◆ EXERCISE DETAILS: From the entries below, please output exactly the lines starting at the one containing "else arg == 0" and ending at the one containing "t.eventArg == 0 &&", both included.

◆ LISTED ENTRIES:
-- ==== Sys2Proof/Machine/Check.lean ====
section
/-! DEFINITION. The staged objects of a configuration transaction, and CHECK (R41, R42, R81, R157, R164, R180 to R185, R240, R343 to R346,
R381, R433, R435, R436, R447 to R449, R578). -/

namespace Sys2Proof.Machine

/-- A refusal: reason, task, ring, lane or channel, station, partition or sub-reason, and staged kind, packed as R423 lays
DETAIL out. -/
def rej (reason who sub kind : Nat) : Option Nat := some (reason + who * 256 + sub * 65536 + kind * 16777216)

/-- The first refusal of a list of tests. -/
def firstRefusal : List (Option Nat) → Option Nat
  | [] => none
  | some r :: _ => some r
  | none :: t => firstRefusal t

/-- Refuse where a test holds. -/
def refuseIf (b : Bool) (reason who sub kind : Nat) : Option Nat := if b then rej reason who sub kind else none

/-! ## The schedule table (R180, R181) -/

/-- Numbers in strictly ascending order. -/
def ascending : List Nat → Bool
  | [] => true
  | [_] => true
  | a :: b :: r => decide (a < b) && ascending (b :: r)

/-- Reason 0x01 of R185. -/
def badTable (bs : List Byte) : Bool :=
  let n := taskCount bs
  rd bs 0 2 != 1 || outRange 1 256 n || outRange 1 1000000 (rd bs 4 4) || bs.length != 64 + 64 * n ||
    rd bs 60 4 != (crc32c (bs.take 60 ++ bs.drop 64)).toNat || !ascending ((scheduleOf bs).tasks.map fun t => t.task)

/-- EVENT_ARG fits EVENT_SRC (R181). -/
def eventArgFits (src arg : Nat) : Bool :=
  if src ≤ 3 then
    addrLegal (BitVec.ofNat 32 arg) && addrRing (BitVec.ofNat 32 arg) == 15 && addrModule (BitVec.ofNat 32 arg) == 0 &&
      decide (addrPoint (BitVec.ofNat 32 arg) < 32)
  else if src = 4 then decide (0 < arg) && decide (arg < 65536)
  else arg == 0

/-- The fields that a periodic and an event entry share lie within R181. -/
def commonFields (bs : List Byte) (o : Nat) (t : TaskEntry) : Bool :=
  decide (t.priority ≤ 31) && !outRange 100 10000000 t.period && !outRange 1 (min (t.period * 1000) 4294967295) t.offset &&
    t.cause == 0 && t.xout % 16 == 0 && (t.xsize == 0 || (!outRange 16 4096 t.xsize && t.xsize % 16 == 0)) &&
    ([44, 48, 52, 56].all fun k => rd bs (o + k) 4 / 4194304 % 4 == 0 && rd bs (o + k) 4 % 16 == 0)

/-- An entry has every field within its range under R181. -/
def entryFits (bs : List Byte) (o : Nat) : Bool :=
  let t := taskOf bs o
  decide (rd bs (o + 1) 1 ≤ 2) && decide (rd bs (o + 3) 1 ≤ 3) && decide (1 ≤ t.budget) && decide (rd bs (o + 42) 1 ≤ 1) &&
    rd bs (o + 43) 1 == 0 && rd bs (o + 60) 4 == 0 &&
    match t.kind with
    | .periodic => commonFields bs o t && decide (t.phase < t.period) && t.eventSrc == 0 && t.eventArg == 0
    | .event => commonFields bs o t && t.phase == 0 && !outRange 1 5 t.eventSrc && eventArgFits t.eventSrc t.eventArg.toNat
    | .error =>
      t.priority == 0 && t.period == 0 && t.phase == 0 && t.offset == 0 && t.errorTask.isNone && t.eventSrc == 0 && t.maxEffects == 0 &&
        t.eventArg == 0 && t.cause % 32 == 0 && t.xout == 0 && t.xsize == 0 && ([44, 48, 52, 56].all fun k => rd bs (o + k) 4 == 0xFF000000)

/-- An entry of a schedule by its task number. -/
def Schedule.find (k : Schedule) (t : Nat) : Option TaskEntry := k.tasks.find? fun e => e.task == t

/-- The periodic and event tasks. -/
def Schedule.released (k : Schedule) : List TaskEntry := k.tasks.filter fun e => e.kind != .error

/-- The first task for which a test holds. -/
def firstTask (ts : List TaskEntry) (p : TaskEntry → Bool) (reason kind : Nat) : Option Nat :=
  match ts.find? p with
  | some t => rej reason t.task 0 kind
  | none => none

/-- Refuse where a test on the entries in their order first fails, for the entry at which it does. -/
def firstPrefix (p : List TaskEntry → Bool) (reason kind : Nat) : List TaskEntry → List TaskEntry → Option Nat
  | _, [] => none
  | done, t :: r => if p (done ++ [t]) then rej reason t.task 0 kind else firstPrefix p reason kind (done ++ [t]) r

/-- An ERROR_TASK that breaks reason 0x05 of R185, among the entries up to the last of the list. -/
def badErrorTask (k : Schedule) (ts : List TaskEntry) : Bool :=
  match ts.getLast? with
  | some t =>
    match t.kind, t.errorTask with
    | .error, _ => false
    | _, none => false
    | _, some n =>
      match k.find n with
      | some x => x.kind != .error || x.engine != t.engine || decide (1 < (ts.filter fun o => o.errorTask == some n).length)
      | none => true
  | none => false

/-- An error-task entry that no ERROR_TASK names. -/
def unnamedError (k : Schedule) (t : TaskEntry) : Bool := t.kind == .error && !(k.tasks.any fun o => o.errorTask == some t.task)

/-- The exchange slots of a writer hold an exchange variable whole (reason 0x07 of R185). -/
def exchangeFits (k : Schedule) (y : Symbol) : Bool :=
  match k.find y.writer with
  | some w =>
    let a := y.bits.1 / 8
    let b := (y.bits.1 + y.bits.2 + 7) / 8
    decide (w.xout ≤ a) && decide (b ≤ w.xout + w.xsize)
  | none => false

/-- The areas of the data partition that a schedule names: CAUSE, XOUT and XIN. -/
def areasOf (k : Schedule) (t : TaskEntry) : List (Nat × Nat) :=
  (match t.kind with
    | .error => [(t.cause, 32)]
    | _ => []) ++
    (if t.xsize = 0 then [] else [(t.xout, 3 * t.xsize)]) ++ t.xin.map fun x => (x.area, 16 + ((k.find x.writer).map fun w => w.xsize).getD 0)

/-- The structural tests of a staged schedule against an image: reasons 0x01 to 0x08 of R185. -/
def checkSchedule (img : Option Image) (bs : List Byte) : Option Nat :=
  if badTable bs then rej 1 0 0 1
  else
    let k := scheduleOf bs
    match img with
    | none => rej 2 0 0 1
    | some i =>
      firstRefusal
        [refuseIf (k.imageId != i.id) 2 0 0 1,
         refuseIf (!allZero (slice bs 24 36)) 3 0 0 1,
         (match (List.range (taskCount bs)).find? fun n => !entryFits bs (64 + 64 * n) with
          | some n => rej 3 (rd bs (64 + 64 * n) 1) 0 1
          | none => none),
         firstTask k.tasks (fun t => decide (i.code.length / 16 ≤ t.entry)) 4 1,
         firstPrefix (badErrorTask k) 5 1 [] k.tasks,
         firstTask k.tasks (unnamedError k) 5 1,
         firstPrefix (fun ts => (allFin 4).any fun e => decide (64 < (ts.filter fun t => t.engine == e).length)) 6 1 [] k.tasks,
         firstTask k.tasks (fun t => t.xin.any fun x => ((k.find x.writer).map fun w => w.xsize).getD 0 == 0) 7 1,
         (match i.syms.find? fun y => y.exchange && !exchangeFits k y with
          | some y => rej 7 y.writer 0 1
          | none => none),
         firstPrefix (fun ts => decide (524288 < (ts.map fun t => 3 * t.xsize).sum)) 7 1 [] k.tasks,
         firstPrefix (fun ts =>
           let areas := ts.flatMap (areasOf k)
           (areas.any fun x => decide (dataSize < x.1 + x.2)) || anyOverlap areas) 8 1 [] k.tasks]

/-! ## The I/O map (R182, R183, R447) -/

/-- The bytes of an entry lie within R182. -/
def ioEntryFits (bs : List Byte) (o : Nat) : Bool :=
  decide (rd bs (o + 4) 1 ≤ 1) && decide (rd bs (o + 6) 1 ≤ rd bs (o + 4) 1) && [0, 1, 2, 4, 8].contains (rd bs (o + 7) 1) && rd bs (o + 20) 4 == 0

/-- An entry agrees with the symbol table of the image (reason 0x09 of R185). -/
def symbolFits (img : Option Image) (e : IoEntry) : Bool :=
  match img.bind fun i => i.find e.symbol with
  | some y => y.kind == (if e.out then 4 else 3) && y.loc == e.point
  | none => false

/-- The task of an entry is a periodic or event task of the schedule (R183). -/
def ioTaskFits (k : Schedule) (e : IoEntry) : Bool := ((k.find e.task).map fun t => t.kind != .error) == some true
* * *
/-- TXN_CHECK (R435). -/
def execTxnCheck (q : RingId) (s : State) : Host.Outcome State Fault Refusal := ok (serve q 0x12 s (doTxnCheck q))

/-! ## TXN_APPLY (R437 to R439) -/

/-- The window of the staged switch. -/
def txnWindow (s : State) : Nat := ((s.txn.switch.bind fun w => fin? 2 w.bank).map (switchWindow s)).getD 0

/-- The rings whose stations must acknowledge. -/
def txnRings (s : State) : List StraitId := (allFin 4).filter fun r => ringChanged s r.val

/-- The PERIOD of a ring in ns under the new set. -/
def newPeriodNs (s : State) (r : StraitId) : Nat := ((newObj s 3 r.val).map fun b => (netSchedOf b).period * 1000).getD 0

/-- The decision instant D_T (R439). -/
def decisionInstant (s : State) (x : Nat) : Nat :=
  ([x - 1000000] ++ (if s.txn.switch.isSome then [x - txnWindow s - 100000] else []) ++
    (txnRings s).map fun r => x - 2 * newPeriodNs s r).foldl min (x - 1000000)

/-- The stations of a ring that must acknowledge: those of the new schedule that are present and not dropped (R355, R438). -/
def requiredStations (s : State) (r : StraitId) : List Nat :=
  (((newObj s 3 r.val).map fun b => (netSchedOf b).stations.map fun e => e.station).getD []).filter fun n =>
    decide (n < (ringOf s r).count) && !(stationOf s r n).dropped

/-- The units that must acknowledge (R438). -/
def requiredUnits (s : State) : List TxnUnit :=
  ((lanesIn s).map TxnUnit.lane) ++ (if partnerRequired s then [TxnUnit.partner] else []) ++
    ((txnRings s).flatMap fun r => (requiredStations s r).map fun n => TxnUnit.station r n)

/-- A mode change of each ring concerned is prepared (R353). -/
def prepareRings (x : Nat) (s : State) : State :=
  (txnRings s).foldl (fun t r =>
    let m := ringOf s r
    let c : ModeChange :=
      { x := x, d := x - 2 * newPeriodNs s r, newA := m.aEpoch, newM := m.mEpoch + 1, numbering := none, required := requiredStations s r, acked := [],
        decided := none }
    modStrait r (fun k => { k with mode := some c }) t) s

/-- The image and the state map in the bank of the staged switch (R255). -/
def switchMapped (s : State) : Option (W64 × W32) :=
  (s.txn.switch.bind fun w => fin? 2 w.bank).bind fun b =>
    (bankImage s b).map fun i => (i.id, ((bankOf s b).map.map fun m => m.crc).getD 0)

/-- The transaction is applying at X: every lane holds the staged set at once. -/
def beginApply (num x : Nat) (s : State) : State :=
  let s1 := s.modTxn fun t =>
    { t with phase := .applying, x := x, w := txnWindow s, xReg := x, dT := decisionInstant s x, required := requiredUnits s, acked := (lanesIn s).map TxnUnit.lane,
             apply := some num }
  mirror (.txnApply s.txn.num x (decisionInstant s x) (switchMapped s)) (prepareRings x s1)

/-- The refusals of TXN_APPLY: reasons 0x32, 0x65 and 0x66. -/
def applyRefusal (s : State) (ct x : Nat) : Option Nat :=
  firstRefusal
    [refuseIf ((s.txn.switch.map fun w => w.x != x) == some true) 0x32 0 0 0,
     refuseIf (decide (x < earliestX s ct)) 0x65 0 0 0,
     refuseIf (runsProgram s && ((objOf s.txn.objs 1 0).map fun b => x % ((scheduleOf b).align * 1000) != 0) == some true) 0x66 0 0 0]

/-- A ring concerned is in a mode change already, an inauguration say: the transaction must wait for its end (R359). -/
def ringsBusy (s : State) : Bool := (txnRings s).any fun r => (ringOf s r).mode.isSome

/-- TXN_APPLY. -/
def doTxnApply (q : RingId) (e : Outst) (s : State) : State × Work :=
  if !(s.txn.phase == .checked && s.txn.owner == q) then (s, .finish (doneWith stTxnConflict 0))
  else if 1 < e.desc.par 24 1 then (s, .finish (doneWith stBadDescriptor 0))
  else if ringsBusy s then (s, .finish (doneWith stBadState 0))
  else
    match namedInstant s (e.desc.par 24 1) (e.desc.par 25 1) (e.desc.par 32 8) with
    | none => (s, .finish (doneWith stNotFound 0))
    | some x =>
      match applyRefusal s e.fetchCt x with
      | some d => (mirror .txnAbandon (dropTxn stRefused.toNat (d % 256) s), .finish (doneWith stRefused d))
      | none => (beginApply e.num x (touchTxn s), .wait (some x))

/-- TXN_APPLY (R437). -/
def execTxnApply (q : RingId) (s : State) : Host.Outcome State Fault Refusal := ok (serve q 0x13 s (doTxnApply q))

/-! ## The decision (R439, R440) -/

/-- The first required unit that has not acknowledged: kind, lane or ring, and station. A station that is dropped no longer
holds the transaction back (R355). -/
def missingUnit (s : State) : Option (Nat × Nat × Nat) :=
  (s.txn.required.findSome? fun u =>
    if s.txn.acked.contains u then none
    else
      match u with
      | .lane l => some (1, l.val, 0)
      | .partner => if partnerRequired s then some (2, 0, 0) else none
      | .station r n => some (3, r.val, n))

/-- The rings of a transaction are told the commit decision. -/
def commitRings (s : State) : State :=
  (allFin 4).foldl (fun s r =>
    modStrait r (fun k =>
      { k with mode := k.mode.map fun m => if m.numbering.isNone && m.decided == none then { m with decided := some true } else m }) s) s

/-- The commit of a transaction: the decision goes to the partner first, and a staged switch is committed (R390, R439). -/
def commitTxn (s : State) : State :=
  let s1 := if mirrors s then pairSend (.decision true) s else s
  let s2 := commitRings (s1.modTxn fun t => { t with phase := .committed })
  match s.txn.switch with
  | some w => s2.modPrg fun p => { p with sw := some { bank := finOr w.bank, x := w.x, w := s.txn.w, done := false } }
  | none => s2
...
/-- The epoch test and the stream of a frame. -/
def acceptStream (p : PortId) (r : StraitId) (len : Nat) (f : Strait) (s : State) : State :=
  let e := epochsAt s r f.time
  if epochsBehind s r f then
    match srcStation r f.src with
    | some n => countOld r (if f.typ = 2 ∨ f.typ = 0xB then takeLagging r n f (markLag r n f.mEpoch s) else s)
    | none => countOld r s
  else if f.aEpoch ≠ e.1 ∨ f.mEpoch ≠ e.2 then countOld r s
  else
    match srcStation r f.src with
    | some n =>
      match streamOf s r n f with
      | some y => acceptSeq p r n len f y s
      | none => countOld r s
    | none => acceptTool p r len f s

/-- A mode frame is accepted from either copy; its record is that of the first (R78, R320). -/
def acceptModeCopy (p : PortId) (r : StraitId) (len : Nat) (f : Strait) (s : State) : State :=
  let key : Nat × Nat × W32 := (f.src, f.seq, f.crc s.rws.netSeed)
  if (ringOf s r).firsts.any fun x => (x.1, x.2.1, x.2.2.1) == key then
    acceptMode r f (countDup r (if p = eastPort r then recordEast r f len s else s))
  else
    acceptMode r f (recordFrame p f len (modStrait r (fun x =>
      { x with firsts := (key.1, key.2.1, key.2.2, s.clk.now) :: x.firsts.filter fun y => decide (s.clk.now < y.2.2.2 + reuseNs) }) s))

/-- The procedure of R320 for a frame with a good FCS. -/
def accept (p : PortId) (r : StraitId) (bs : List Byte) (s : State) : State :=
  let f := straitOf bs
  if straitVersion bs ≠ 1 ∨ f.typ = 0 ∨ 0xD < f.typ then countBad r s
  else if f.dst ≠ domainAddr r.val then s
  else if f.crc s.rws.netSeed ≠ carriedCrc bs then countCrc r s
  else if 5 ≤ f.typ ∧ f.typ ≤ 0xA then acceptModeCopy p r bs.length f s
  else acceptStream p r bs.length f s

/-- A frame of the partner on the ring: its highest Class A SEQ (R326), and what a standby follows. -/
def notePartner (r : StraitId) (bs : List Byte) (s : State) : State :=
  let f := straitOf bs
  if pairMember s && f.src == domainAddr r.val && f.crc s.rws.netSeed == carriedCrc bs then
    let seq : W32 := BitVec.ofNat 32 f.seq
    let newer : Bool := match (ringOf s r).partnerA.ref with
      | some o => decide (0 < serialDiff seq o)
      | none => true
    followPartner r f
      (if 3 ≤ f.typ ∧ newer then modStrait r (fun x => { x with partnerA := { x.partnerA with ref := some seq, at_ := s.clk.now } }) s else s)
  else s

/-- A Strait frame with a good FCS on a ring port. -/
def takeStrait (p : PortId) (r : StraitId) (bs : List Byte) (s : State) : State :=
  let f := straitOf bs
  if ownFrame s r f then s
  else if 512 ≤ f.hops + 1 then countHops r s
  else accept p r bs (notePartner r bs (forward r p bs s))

◆ SOLUTION FOR THIS PROBLEM:
  else arg == 0

/-- The fields that a periodic and an event entry share lie within R181. -/
def commonFields (bs : List Byte) (o : Nat) (t : TaskEntry) : Bool :=
  decide (t.priority ≤ 31) && !outRange 100 10000000 t.period && !outRange 1 (min (t.period * 1000) 4294967295) t.offset &&
    t.cause == 0 && t.xout % 16 == 0 && (t.xsize == 0 || (!outRange 16 4096 t.xsize && t.xsize % 16 == 0)) &&
    ([44, 48, 52, 56].all fun k => rd bs (o + k) 4 / 4194304 % 4 == 0 && rd bs (o + k) 4 % 16 == 0)

/-- An entry has every field within its range under R181. -/
def entryFits (bs : List Byte) (o : Nat) : Bool :=
  let t := taskOf bs o
  decide (rd bs (o + 1) 1 ≤ 2) && decide (rd bs (o + 3) 1 ≤ 3) && decide (1 ≤ t.budget) && decide (rd bs (o + 42) 1 ≤ 1) &&
    rd bs (o + 43) 1 == 0 && rd bs (o + 60) 4 == 0 &&
    match t.kind with
    | .periodic => commonFields bs o t && decide (t.phase < t.period) && t.eventSrc == 0 && t.eventArg == 0
    | .event => commonFields bs o t && t.phase == 0 && !outRange 1 5 t.eventSrc && eventArgFits t.eventSrc t.eventArg.toNat
    | .error =>
      t.priority == 0 && t.period == 0 && t.phase == 0 && t.offset == 0 && t.errorTask.isNone && t.eventSrc == 0 && t.maxEffects == 0 &&
        t.eventArg == 0 && t.cause % 32 == 0 && t.xout == 0 && t.xsize == 0 && ([44, 48, 52, 56].all fun k => rd bs (o + k) 4 == 0xFF000000)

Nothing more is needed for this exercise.